* _Supplied data_:
/-! ## Collections (chapter 16) -/

/-- The COLL and MAINT verbs, merges and reloads (R84, R293, R385 to R388, R402 to R408, R411, R512): a collection is created
where its number and name are free and the resources of R386 suffice, is dropping at once when it is dropped and gone when
its last vector is; a merge is queued, starts where there is work, builds its next chunk; an offline collection is reloaded
and is online again where none of its chunks failed. -/
def Obligations.CollectionCommandsComplete : Prop :=
  ∀ (l : Line) (s : State),
    (∀ u, passes vCollCreate l s = true → (s.colls.any fun c => (c.num : Int) == (l.int? "coll").getD 0) = false →
      (s.colls.any fun c => c.name == l.text "name") = false → createRange l = none →
      collShort s.colls (newColl l) (noteLine vCollCreate l s) = none → ns0Record (noteLine vCollCreate l s) = (u, none) →
      exec (.collCreate l) s = .next (collEvent (newColl l) 1 (reply l.route 0
        [("coll", .n (newColl l).num), ("name", .q (newColl l).name)]
        { u with colls := collPut u.colls (newColl l), collsDisk := collPut u.collsDisk (newColl l) }))) ∧
    (passes vCollCreate l s = true → (s.colls.any fun c => (c.num : Int) == (l.int? "coll").getD 0) = true →
      exec (.collCreate l) s = .next (reply l.route 204 [("arg", .w "coll")] (noteLine vCollCreate l s))) ∧
    (∀ code w, passes vCollCreate l s = true → (s.colls.any fun c => (c.num : Int) == (l.int? "coll").getD 0) = false →
      (s.colls.any fun c => c.name == l.text "name") = false → createRange l = none →
      collShort s.colls (newColl l) (noteLine vCollCreate l s) = some (code, w) →
      exec (.collCreate l) s = .next (reply l.route 209 [("res", .w w)] (noteLine vCollCreate l s))) ∧
    (∀ c u, passes (vColl "COLL.DROP" 2 true [collArg]) l s = true → namedColl (l.text "coll") s = some c →
      ns0Record (noteLine (vColl "COLL.DROP" 2 true [collArg]) l s) = (u, none) → s.sweep.recallJob = none → s.sweep.watches = [] →
      u.sweep = s.sweep → ∃ t, exec (.collDrop l) s = .next t ∧ t = reply l.route 1 []
        (u.bothColls c.num fun c => { c with state := 4, merge := none, queued := false, reloading := false })) ∧
    (∀ n c, s.coll n = some c → c.state = 4 → ∃ u, exec (.collDropComplete n) s = .next (collEvent c 2 u) ∧
      (∀ x ∈ u.colls, x.num ≠ n) ∧ (∀ x ∈ u.collsDisk, x.num ≠ n) ∧ (∀ e ∈ u.kv.keys, ∀ i, e.vec ≠ some (n, i)) ∧
      u.kv.keys.length = s.kv.keys.length ∧ u = { s with kv := u.kv, colls := u.colls, collsDisk := u.collsDisk, sweep := u.sweep }) ∧
    (∀ n c, s.coll n = some c → c.state ≠ 4 → exec (.collDropComplete n) s = .next s) ∧
    (∀ c u, passes (vColl "COLL.SET" 2 true [collArg, ⟨"max_chunks", true, .num 1 1536⟩]) l s = true →
      namedColl (l.text "coll") s = some c → c.chunks.length ≤ l.nat "max_chunks" → 1 ≤ l.nat "max_chunks" →
      l.nat "max_chunks" ≤ c.maxChunks → l.nat "max_chunks" ≤ 1536 →
      ns0Record (noteLine (vColl "COLL.SET" 2 true [collArg, ⟨"max_chunks", true, .num 1 1536⟩]) l s) = (u, none) →
      exec (.collSet l) s = .next (reply l.route 0 [("max_chunks", .n (l.nat "max_chunks"))]
        (u.bothColls c.num fun c => { c with maxChunks := l.nat "max_chunks" }))) ∧
    (∀ c, passes (vColl "COLL.SHOW" 0 false [collArg]) l s = true → namedColl (l.text "coll") s = some c →
      exec (.collShow l) s = .next (reply l.route 0 [("state", collStateVal c), ("chunks", .n c.chunks.length), ("gen", .n c.gen),
          ("main", .n c.main), ("side", .n c.side.length), ("pub_seq", .n c.pub), ("merge_chunk", .x 8 c.mergeChunk)]
        (reply l.route 4 [("coll", .n c.num), ("name", .q c.name), ("fmt", .w (fmtName c.fmt)), ("w", .n c.w),
          ("tagged", .n c.tagged.toNat), ("src", .w (if c.client then "client" else "device")), ("ns", .n c.ns), ("d", .n c.d),
          ("seed", .x 16 c.seed), ("max_chunks", .n c.maxChunks)] (noteLine (vColl "COLL.SHOW" 0 false [collArg]) l s)))) ∧
    (passes (vColl "COLL.SHOW" 0 false [collArg]) l s = true → namedColl (l.text "coll") s = none →
      exec (.collShow l) s = .next (reply l.route 205 [] (noteLine (vColl "COLL.SHOW" 0 false [collArg]) l s))) ∧
    (passes (vColl "COLL.LIST" 0 false []) l s = true → exec (.collList l) s = .next (reply l.route 0 [] (more l.route
      (s.colls.map fun c => [("coll", .n c.num), ("name", .q c.name), ("state", collStateVal c)])
      (noteLine (vColl "COLL.LIST" 0 false []) l s)))) ∧
    (∀ c, passes (vColl "MAINT.MERGE" 1 true [collArg]) l s = true → namedColl (l.text "coll") s = some c →
      let u := noteLine (vColl "MAINT.MERGE" 1 true [collArg]) l s
      (c.state = 1 → c.merge = none → c.queued = false → c.side ≠ [] →
        exec (.maintMerge l) s = .next (reply l.route 1 [] (u.setColl { c with queued := true }))) ∧
      (c.state = 1 → c.merge = none → c.queued = false → c.side = [] →
        exec (.maintMerge l) s = .next (reply l.route 0 [("gen", .n c.gen)] u)) ∧
      (c.state ≠ 1 → exec (.maintMerge l) s = .next (reply l.route 204 [("state", collStateVal c)] u))) ∧
    (∀ n, mayMerge s = true → (s.coll n).any (·.queued) = true → exec (.mergeStart n) s = .next (startMerge n s)) ∧
    (∀ n c, s.coll n = some c → c.state = 1 → c.merge = none → 1 < c.pub → c.pub ≤ 2 ^ 32 → c.mergeChunks (c.pub - 1) ≠ [] →
      startMerge n s = takeSpare n ⟨nextSide c.gen, c.pub - 1, c.mergeChunks (c.pub - 1), [], 0,
          (c.mergeChunks (c.pub - 1)).length, true, false⟩
        (collEvent c 3 (s.bothColls n fun d => { d with state := 2, queued := false, merge := some ⟨nextSide c.gen, c.pub - 1, c.mergeChunks (c.pub - 1), [], 0, (c.mergeChunks (c.pub - 1)).length, true, false⟩ }))) ∧
    (∀ n c m j js, s.coll n = some c → c.merge = some m → m.chosen = j :: js → c.state = 2 → m.stopped = false →
      m.waiting = false → m.built = [] → nCh s ≠ 0 → s.pwr.failing = false → s.inService = true → exec (.chunkProgrammed n) s =
        .next ((noteWaf 0 67108864 (persistAll s)).bothColls n fun d =>
          { d with merge := some { m with chosen := js, built := [c.buildChunk m.g m.m j] } })) ∧
    (∀ n c, s.coll n = some c → c.merge = none → exec (.chunkProgrammed n) s = .next s) ∧
    (∀ c, passes (vColl "MAINT.RELOAD" 1 true [collArg]) l s = true → namedColl (l.text "coll") s = some c → c.state = 0 →
      exec (.maintReload l) s = .next (reply l.route 1 []
        ((noteLine (vColl "MAINT.RELOAD" 1 true [collArg]) l s).setColl { c with reloading := true }))) ∧
    (∀ n c failed, s.coll n = some c → c.state = 0 → c.reloading = true → s.inService = true →
      let mine := failed.filter fun x => x.coll == n && c.chunks.any fun k => k.num == x.chunk
      let u := s.bothColls n fun c => Coll.queueFull { c with
        state := if mine.isEmpty then 1 else 0, reloading := false
        chunks := c.chunks.map fun k => { k with loaded := !(mine.any fun x => x.chunk == k.num) } }
      (∀ x xs, mine = x :: xs →
        exec (.collectionReloadComplete n failed) s = .next (raise 0x244 [("coll", .n n), ("code", .n x.code)] u)) ∧
      (mine = [] →
        exec (.collectionReloadComplete n failed) s = .next (raise 0x243 [("coll", .n n), ("chunks", .n c.chunks.length)] u))) ∧
    (∀ c, passes vMaintRebuild l s = true → namedColl (l.text "coll") s = some c → exec (.maintRebuild l) s =
      .next (let u := queueJob .rebuild c.num [] (noteLine vMaintRebuild l s); reply l.route 1 [("job", .n u.2)] u.1)) ∧
    (passes (vColl "MAINT.JOBS" 0 false []) l s = true → exec (.maintJobs l) s = .next (reply l.route 0 [] (more l.route
      (s.day.queue.map fun j => [("job", Val.n j.num), ("kind", .w (jobKindName j.kind)),
        ("state", .w (if j.running then "running" else "queued")), ("ms", .n s.free)])
      (noteLine (vColl "MAINT.JOBS" 0 false []) l s))).tick) ∧
    (∀ util c, util < s.reg .GOV_MERGE_IDLE_PCT → 100 ≤ s.day.idleTicks → bitAt (s.reg .GOV_PIN) 1 = false → s.mode = .M5 →
      mayMerge s = true → (s.colls.any (·.queued)) = false → fullest (s.reg .GOV_MERGE_MIN_FILL_PCT) s.colls = some c →
      (((startMerge c.num s).coll c.num).bind (·.merge)).isSome = true →
      exec (.idleMergeCheck util) s = .next (raise 0x3F3 [("coll", .n c.num), ("fill", .n c.fill)] (startMerge c.num s))) ∧
    (∀ util, s.reg .GOV_MERGE_IDLE_PCT ≤ util → exec (.idleMergeCheck util) s = .next s)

* _About this task_: Each line in the listing where the word "collShort" is found is to be copied.

* _Solution_:
      collShort s.colls (newColl l) (noteLine vCollCreate l s) = none → ns0Record (noteLine vCollCreate l s) = (u, none) →
      collShort s.colls (newColl l) (noteLine vCollCreate l s) = some (code, w) →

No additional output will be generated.